◆ **WHAT YOU NEED TO DO**: For each line of the data below, copy it if it holds the word "rounding".
==========
/-- A value times a power of two. -/
def scaled (v : FVal) (e : Int) : FVal :=
  match v with
  | .fin s m x => .fin s m (x + e)
  | v => v

/-- Element i of a block, as its code (R267, R268). -/
def blockCode (fmt : Nat) (blk : List Byte) (i : Nat) : Nat :=
  let at' := fun j => (blk.getD j 0).toNat
  if fmt = fmMX_E3M2 ∨ fmt = fmMX_E2M3 then Word.ofBytes (blk.drop 1) / 2 ^ (6 * i) % 64
  else if fmt = fmMX_E2M1 then at' (1 + i / 2) / 2 ^ (4 * (i % 2)) % 16
  else if fmt = fmDS4 then at' (2 + i / 2) / 2 ^ (4 * (i % 2)) % 16
  else at' (1 + i)

/-- The 32 values of a block (R267, R268). -/
def decBlock (fmt : Nat) (blk : List Byte) : List FVal :=
  let x := (blk.getD 0 0).toNat
  (List.range 32).map fun i =>
    if x = 255 then .nan
    else
      let shift : Nat := if fmt = fmDS4 then (blk.getD 1 0).toNat / 4 ^ (i / 8) % 4 else 0
      let c := blockCode fmt blk i
      scaled (if fmt = fmMXINT8 then scaled (decInt 8 c) (-6) else decFloat fmt c) ((x : Int) - 127 - (shift : Nat))

/-- The exact values of the first `n` elements that bytes hold, an INT8R row under its scale (R269). -/
def decode (fmt rowScale : Nat) (bs : List Byte) (n : Nat) : List FVal :=
  if isBlock fmt then
    ((List.range ((n + 31) / 32)).flatMap fun b =>
      decBlock fmt ((bs.drop (b * blockBytes fmt)).take (blockBytes fmt))).take n
  else
    let w := elemBits fmt / 8
    (List.range n).map fun i =>
      let c := Word.ofBytes ((bs.drop (w * i)).take w)
      if fmt = fmINT32 then decInt 32 c
      else if fmt = fmINT8R then Fp.mul (decInt 8 c) (Fp.dec32 rowScale)
      else decFloat fmt c

/-- A NaN. -/
def isNan (v : FVal) : Bool := decide (v = FVal.nan)

/-- The flag of reading a NaN (R291). -/
def seen (vs : List FVal) : Nat := if vs.any isNan then afNAN_SEEN else 0

/-- A value rounded to FP32, and the flags of the rounding (R282). -/
def round32 (v : FVal) : Nat × Nat :=
  match v with
  | .fin _ m _ =>
    let b := Fp.enc32 v
    (b, if m ≠ 0 ∧ b % 2 ^ 31 = 0 then afUNDERFLOW else if b % 2 ^ 31 = 0x7F800000 then afOVERFLOW else 0)
  | v => (Fp.enc32 v, 0)

/-- The exact result of an operation on operands, rounded, with its flags. -/
def result (ops : List FVal) (v : FVal) : Nat × Nat :=
  let (b, f) := round32 v
  (b, f ||| seen ops ||| (if isNan v && !ops.any isNan then afINVALID else 0))

/-- Widening (R270): the FP32 bits of exact values. An INT8R or INT32 value may be rounded. -/
def widen (vs : List FVal) : List Nat × Nat := (vs.map Fp.enc32, seen vs)

/-- A draw of 16 bits decides a stochastic rounding (R278); without one the rounding is to nearest even (R271). The
quotient num/den as an integer. -/
def roundDiv (draw : Option Nat) (num den : Nat) : Nat :=
  let q := num / den
  let r := num % den
  match draw with
  | some d => if d < r * 65536 / den then q + 1 else q
  | none => if den < 2 * r ∨ (2 * r = den ∧ q % 2 = 1) then q + 1 else q

/-- man × 2^exp rounded to an integer. -/
def roundInt (draw : Option Nat) (man : Nat) (exp : Int) : Nat :=
  if 0 ≤ exp then man * 2 ^ exp.toNat else roundDiv draw man (2 ^ (-exp).toNat)

/-- The magnitude code of man × 2^exp on a float grid that goes on without end. -/
def gridCode (eb mb : Nat) (draw : Option Nat) (man : Nat) (exp : Int) : Nat :=
  if man = 0 then 0
  else
    let bias : Int := (2 ^ (eb - 1) : Nat) - 1
    let top : Int := exp + Fp.digits man - 1
    let low : Int := 1 - bias
    let ulp : Int := (if top < low then low else top) - mb
    let q := roundInt draw man (exp - ulp)
    if top < low then q else q + ((ulp + mb + bias).toNat - 1) * 2 ^ mb

/-- Narrowing of an FP32 value to a scalar format (R271 to R273): the code and the flags. An infinity written to E4M3
gives a NaN with INVALID, or with SAT the largest value with the SAT flag (R272, R291). -/
def narrow (fmt : Nat) (sat : Bool) (v : FVal) : Nat × Nat :=
  let (eb, mb, top) := grid fmt
  let sign := fun (n : Bool) => if n then 2 ^ (eb + mb) else 0
  if fmt = fmINT32 then
    let big := fun (n : Bool) => (if n then 2 ^ 31 else 2 ^ 31 - 1, afSAT)
    match v with
    | .nan => (0, afINVALID ||| afNAN_SEEN)
    | .inf n => big n
    | .fin n m e =>
      let q := roundInt none m e
      if (n ∧ 2 ^ 31 < q) ∨ (¬n ∧ 2 ^ 31 ≤ q) then big n
      else (if n then (2 ^ 32 - q) % 2 ^ 32 else q, if m ≠ 0 ∧ q = 0 then afUNDERFLOW else 0)
  else
    match v with
    | .nan => (if fmt = fmE4M3 then 0x7F else Fp.quietNan eb mb, afNAN_SEEN)
    | .inf n =>
      if fmt ≠ fmE4M3 then (sign n + (2 ^ eb - 1) * 2 ^ mb, 0)
      else if sat then (sign n + top, afSAT) else (sign n + 0x7F, afINVALID)
    | .fin n m e =>
      let q := gridCode eb mb none m e
      if q ≤ top then (sign n + q, if m ≠ 0 ∧ q = 0 then afUNDERFLOW else 0)
      else if sat then (sign n + top, afSAT) else (sign n + top + 1, afOVERFLOW)

/-- floor(log2) of a positive magnitude. -/
def expOf (man : Nat) (exp : Int) : Int := exp + Fp.digits man - 1

/-- The larger of two finite magnitudes. -/
def magMax (a b : FVal) : FVal :=
  match a, b with
  | .fin _ m e, .fin _ n f => if Fp.lt (.fin false m e) (.fin false n f) then .fin false n f else .fin false m e
  | a, _ => a

/-- The largest magnitude of finite values. -/
def amax (vs : List FVal) : FVal := vs.foldl magMax (.fin false 0 0)

/-- An element of a block: a finite value already divided by its scale, rounded and saturated (R271, R272, R278); zero
is written as +0 in the 4-bit and 6-bit formats (R266). -/
def encElem (fmt : Nat) (draw : Option Nat) (neg : Bool) (man : Nat) (exp : Int) : Nat × Nat :=
  if fmt = fmMXINT8 then
    let q := roundInt draw man (exp + 6)
    let c := min q 127
    (if neg then (256 - c) % 256 else c,
      if 127 < q then afSAT else if man ≠ 0 ∧ q = 0 then afUNDERFLOW else 0)
  else
    let (eb, mb, top) := grid fmt
    let q := gridCode eb mb draw man exp
    let c := min q top
    let keep := c ≠ 0 ∨ elemBits fmt = 8
    (if neg ∧ keep then 2 ^ (eb + mb) + c else c,
      if top < q then afSAT else if man ≠ 0 ∧ q = 0 then afUNDERFLOW else 0)

/-- emax of an element format (R274). -/
def emax (fmt : Nat) : Int :=
  if fmt = fmMX_E4M3 then 8 else if fmt = fmMX_E5M2 then 15 else if fmt = fmMX_E3M2 then 4
  else if fmt = fmMXINT8 then 0 else 2

/-- The scale code of a block whose largest magnitude is man × 2^exp (R274, R275). -/
def scaleCode (fmt man : Nat) (exp : Int) : Nat := (min 254 (max 0 (expOf man exp - emax fmt + 127))).toNat

/-- The shift of a DS4 group under a block scale (R275). -/
def groupShift (x : Nat) (g : List FVal) : Nat :=
  match amax g with
  | .fin _ m e => if m = 0 then 3 else (min 3 (max 0 ((x : Int) - 125 - expOf m e))).toNat
  | _ => 0

/-- The bytes of a block from its scale, its shift byte and its element codes (R267, R268). -/
def blockOf (fmt x shifts : Nat) (codes : List Nat) : List Byte :=
  let spread := fun (bits : Nat) => (codes.zipIdx.map fun c => c.1 * 2 ^ (bits * c.2)).sum
  BitVec.ofNat 8 x ::
    (if fmt = fmDS4 then BitVec.ofNat 8 shifts :: Word.bytes 16 (spread 4)
      else if fmt = fmMX_E2M1 then Word.bytes 16 (spread 4)
      else if elemBits fmt = 6 then Word.bytes 24 (spread 6)
      else codes.map fun c => BitVec.ofNat 8 c)

/-- A finite value. -/
def isFin : FVal → Bool
  | .fin _ _ _ => true
  | _ => false

/-- PACK of 32 values to an MX or DS4 block (R274 to R276), with a draw for each element where it rounds
stochastically. -/
def packBlock (fmt : Nat) (draws : List (Option Nat)) (vs : List FVal) : List Byte × Nat :=
  if vs.any fun v => !isFin v then (blockOf fmt 255 0 (List.replicate 32 0), afINVALID ||| seen vs)
  else
    match amax vs with
    | .fin _ 0 _ => (blockOf fmt 127 0 (List.replicate 32 0), 0)
    | .fin _ m e =>
      let x := scaleCode fmt m e
      let shift := fun i => if fmt = fmDS4 then groupShift x ((vs.drop (8 * (i / 8))).take 8) else 0
      let elems := vs.zipIdx.map fun v =>
        match v.1 with
        | .fin n m e => encElem fmt (draws.getD v.2 none) n m (e - ((x : Int) - 127) + shift v.2)
        | _ => (0, 0)
      (blockOf fmt x (((List.range 4).map fun g => shift (8 * g) * 4 ^ g).sum) (elems.map Prod.fst),
        elems.foldl (fun f c => f ||| c.2) 0)
    | _ => ([], 0)

/-- The quotient of a magnitude by a number, to 64 bits beyond its own and a sticky bit: it rounds like the exact
quotient. -/
def quotient (man : Nat) (exp : Int) (den : Nat) : Nat × Int :=
  let n := man * 2 ^ 64
  (2 * (n / den) + (if n % den = 0 then 0 else 1), exp - 65)

/-- PACK of a row to INT8R (R277): the bytes, the row scale and the flags. Where the scale itself rounds to 0, a nonzero
element saturates and the quotient 0/0 of a zero element has no value: free number `free` stands for it. -/
def packRow (draws : List (Option Nat)) (free : Nat) (vs : List FVal) : List Byte × Nat × Nat :=
  if vs.any fun v => !isFin v then (List.replicate vs.length 0, 0x7FC00000, afINVALID ||| seen vs)
  else
    match amax vs with
    | .fin _ 0 _ => (List.replicate vs.length 0, 0x3F800000, 0)
    | .fin _ m e =>
      let (qm, qe) := quotient m e 127
      let sc := Fp.enc32 (.fin false qm qe)
      let elems := vs.zipIdx.map fun v =>
        match v.1, Fp.dec32 sc with
        | .fin n m e, .fin _ d f =>
          if d = 0 ∧ m = 0 then (Config.freeNat (free + v.2) % 127, 0)
          else
            let up := m * 2 ^ (e - f).toNat
            let q := if d = 0 then 128 else roundDiv (draws.getD v.2 none) up (d * 2 ^ (f - e).toNat)
            let c := min q 127
            (if n then (256 - c) % 256 else c, if 127 < q then afSAT else if m ≠ 0 ∧ q = 0 then afUNDERFLOW else 0)
        | _, _ => (0, 0)
      (elems.map fun c => BitVec.ofNat 8 c.1, sc, elems.foldl (fun f c => f ||| c.2) 0)
    | _ => ([], 0, 0)

/-- One step of the LFSR (R279): the new state and the bit f. -/
def lfsrStep (st : Nat) : Nat × Nat :=
  let b := fun i => st / 2 ^ i % 2
  let f := (b 31 + b 21 + b 1 + b 0) % 2
  (st * 2 % 2 ^ 32 + f, f)

/-- A draw of `n` bits, the first on top (R279). -/
def lfsrDraw : Nat → Nat → Nat → Nat × Nat
  | 0, st, r => (st, r)
  | n + 1, st, r => let (st, f) := lfsrStep st; lfsrDraw n st (2 * r + f)

/-- The draws of `n` elements that are rounded stochastically, and the state after them; without stochastic rounding
nothing is drawn. -/
def drawAll (sr : Bool) : Nat → Nat → List (Option Nat) × Nat
  | 0, st => ([], st)
  | n + 1, st =>
    if sr then
      let (st, r) := lfsrDraw 16 st 0
      let (l, st) := drawAll sr n st
      (some r :: l, st)
    else
      let (l, st) := drawAll sr n st
      (none :: l, st)

/-- A list cut into parts of `n`. -/
def chunksOf {α : Type} (n : Nat) : Nat → List α → List (List α)
  | 0, _ => []
  | k + 1, l => if l.isEmpty then [] else l.take n :: chunksOf n k (l.drop n)

/-- One chunk added to an accumulator (R281, R282): exact products, their exact sum with the accumulator, one
rounding. -/
def chunkStep (acc : Nat) (l : List (FVal × FVal)) : Nat × Nat :=
  let products := l.map fun p => Fp.mul p.1 p.2
  let a := Fp.dec32 acc
  let bad := (l.zip products).any fun p => isNan p.2 && !isNan p.1.1 && !isNan p.1.2
  let sum := products.foldl Fp.add a
  let (b, f) := round32 sum
  let clash := isNan sum && !isNan a && !products.any isNan
  (b, f ||| seen (a :: (l.map Prod.fst ++ l.map Prod.snd)) ||| (if bad || clash then afINVALID else 0))

/-- A dot product in chunks of `n`, in ascending order (R281). -/
def dot (n acc : Nat) (l : List (FVal × FVal)) : Nat × Nat :=
  (chunksOf n l.length l).foldl (fun (a : Nat × Nat) c => let (b, f) := chunkStep a.1 c; (b, a.2 ||| f)) (acc, 0)

/-- The chunk length of two input formats (R281); INT32 counts as a 32-bit format. -/
def chunkLen (f g : Nat) : Nat :=
  let w := max (elemBits f) (elemBits g)
  if w ≤ 8 then 32 else if w = 16 then 8 else 1

/-- The operations of R283. -/
def add (a b : Nat) : Nat × Nat := result [Fp.dec32 a, Fp.dec32 b] (Fp.add (Fp.dec32 a) (Fp.dec32 b))
def sub (a b : Nat) : Nat × Nat := result [Fp.dec32 a, Fp.dec32 b] (Fp.add (Fp.dec32 a) (Fp.neg (Fp.dec32 b)))
def mul (a b : Nat) : Nat × Nat := result [Fp.dec32 a, Fp.dec32 b] (Fp.mul (Fp.dec32 a) (Fp.dec32 b))
def fma (a b c : Nat) : Nat × Nat :=
  result [Fp.dec32 a, Fp.dec32 b, Fp.dec32 c] (Fp.add (Fp.mul (Fp.dec32 a) (Fp.dec32 b)) (Fp.dec32 c))

/-- MOV keeps every bit; ABS and NEG touch the sign alone (R283). -/
def mov (a : Nat) : Nat × Nat := (a, seen [Fp.dec32 a])
def abs (a : Nat) : Nat × Nat := (a % 2 ^ 31, seen [Fp.dec32 a])
def neg (a : Nat) : Nat × Nat := (if a < 2 ^ 31 then a + 2 ^ 31 else a - 2 ^ 31, seen [Fp.dec32 a])

/-- Whether a is below b, −0 below +0 (R283). -/
def below (a b : Nat) : Bool :=
  Fp.lt (Fp.dec32 a) (Fp.dec32 b) || (a == 2 ^ 31 && b == 0)

/-- MAX and MIN, exact; a NaN operand gives the NaN of R270 (R283). -/
def max' (a b : Nat) : Nat × Nat :=
  if seen [Fp.dec32 a, Fp.dec32 b] = 0 then (if below a b then b else a, 0) else (0x7FC00000, afNAN_SEEN)
def min' (a b : Nat) : Nat × Nat :=
  if seen [Fp.dec32 a, Fp.dec32 b] = 0 then (if below b a then b else a, 0) else (0x7FC00000, afNAN_SEEN)

/-- A magnitude q × 2^ulp as FP32 bits, with the flags of a result. -/
def placed (neg : Bool) (q : Nat) (ulp : Int) : Nat × Nat := round32 (.fin neg q ulp)

/-- The exponent of an FP32 ulp at a magnitude whose floor(log2) is given. -/
def ulpAt (top : Int) : Int := (if top < -126 then -126 else top) - 23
==========
◆ **REPLY TO THE EXERCISE**:
/-- A value rounded to FP32, and the flags of the rounding (R282). -/
/-- A draw of 16 bits decides a stochastic rounding (R278); without one the rounding is to nearest even (R271). The
/-- The draws of `n` elements that are rounded stochastically, and the state after them; without stochastic rounding
rounding. -/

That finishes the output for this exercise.